Please copy exactly the lines that run from the start of the entries to the line containing "(takeNext l s).settings", inclusive.
++++ Data for this exercise
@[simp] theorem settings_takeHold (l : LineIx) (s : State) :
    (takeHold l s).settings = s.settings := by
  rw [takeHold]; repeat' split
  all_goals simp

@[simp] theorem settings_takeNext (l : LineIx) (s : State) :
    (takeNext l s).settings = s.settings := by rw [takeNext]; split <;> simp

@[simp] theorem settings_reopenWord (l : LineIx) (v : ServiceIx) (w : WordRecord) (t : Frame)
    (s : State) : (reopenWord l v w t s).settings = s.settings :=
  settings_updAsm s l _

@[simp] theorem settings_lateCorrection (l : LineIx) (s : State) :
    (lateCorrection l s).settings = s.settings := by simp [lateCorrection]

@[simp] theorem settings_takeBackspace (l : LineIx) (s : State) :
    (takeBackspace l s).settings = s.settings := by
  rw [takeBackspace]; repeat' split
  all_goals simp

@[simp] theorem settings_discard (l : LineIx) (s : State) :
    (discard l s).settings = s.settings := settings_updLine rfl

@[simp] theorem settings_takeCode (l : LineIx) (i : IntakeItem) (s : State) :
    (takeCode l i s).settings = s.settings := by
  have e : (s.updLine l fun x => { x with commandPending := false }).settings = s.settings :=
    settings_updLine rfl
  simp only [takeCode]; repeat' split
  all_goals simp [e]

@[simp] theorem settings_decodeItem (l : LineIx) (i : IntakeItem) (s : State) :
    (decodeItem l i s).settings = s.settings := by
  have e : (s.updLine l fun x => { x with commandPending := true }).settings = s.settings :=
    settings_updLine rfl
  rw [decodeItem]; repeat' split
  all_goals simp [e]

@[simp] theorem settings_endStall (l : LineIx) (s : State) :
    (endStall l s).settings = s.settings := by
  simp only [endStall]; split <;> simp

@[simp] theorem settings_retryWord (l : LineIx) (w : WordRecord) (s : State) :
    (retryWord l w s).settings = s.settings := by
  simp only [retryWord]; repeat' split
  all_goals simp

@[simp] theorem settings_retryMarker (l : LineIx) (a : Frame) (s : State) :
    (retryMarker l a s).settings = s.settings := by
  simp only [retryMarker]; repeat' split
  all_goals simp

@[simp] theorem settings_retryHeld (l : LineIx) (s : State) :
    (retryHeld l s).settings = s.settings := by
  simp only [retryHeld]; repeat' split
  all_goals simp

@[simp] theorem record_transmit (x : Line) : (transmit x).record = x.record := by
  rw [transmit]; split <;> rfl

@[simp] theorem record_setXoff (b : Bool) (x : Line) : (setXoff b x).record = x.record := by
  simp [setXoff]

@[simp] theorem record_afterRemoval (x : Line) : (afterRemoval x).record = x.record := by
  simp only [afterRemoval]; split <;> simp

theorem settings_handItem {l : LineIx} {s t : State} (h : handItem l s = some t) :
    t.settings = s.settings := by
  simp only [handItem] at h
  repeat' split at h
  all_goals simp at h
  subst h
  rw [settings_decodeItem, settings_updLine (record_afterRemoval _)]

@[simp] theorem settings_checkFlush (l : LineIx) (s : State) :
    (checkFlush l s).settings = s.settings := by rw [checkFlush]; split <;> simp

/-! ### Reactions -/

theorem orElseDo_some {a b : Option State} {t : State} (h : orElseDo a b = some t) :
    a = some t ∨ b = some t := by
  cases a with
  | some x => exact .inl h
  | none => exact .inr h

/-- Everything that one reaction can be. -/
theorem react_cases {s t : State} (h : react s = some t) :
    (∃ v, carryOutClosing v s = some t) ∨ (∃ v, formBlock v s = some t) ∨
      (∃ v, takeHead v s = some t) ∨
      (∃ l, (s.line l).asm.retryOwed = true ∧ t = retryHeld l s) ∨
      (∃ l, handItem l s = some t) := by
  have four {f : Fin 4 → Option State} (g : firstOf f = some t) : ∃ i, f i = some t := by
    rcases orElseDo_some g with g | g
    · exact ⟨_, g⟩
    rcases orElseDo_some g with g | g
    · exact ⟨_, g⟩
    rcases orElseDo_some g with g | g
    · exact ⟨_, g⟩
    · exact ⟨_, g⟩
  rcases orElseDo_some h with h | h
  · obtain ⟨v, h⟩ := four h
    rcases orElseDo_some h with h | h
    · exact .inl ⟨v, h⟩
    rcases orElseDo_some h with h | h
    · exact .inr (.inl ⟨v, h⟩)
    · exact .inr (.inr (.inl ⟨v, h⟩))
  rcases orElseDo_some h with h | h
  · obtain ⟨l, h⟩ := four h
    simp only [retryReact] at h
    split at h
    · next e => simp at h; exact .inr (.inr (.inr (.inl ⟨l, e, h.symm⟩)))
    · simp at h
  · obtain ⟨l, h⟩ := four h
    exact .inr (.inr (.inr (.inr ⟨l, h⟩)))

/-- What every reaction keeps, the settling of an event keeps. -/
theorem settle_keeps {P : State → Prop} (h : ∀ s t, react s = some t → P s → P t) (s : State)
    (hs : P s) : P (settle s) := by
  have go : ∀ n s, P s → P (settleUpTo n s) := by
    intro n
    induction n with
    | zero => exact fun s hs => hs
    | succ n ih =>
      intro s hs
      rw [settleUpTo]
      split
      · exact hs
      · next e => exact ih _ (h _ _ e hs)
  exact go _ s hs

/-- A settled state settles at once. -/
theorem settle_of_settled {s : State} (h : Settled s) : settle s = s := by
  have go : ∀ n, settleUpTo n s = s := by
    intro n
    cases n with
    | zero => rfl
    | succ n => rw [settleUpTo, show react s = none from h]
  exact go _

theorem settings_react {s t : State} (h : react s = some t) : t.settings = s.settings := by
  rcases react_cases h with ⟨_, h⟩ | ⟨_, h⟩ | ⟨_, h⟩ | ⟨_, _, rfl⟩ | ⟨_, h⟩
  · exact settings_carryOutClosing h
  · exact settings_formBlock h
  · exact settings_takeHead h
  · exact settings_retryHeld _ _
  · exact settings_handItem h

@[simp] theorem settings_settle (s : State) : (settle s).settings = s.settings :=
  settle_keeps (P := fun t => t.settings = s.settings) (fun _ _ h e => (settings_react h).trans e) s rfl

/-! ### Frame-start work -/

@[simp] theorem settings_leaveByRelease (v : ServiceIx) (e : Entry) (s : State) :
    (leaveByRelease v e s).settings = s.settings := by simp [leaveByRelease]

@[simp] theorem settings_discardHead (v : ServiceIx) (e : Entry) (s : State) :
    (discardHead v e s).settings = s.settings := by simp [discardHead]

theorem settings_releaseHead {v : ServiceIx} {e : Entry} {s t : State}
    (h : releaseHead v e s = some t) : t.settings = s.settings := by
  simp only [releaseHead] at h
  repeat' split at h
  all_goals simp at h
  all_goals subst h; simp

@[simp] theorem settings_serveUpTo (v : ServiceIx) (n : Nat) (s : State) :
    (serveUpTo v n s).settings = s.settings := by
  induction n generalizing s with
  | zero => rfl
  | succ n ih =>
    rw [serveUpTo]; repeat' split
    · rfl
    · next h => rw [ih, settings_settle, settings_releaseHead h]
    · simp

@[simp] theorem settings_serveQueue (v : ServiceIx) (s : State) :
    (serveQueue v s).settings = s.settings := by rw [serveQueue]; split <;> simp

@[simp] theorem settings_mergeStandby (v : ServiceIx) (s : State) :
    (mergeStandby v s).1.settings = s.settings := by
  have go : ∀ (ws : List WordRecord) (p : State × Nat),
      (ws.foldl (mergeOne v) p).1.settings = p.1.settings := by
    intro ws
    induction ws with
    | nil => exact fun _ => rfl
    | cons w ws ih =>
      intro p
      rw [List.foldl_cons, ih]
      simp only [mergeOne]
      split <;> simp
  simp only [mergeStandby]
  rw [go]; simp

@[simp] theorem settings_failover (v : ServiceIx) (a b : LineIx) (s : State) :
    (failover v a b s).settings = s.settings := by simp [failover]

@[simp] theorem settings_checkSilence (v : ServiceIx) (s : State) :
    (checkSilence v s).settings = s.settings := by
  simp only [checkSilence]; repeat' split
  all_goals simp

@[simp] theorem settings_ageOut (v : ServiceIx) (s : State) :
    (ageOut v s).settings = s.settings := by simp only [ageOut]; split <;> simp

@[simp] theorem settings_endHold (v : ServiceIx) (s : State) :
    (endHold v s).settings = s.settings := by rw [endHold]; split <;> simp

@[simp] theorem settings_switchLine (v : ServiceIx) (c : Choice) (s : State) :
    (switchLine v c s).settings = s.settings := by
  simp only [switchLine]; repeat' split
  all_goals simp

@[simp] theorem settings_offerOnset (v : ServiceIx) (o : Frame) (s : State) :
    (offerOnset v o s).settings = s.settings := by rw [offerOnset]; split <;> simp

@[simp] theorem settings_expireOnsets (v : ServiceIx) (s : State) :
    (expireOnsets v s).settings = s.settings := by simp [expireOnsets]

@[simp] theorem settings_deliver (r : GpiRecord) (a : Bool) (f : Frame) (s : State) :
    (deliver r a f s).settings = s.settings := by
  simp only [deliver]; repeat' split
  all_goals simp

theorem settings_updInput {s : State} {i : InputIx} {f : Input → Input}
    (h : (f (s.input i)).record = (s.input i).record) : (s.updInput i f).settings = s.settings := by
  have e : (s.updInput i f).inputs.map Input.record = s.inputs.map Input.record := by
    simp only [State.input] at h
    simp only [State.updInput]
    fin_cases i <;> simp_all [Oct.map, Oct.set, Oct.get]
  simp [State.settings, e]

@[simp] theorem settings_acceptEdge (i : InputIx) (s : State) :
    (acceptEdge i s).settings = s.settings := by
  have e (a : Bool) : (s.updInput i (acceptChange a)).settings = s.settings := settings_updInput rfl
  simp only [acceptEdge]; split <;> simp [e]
++++++++
Solved exercise.
@[simp] theorem settings_takeHold (l : LineIx) (s : State) :
    (takeHold l s).settings = s.settings := by
  rw [takeHold]; repeat' split
  all_goals simp

@[simp] theorem settings_takeNext (l : LineIx) (s : State) :
    (takeNext l s).settings = s.settings := by rw [takeNext]; split <;> simp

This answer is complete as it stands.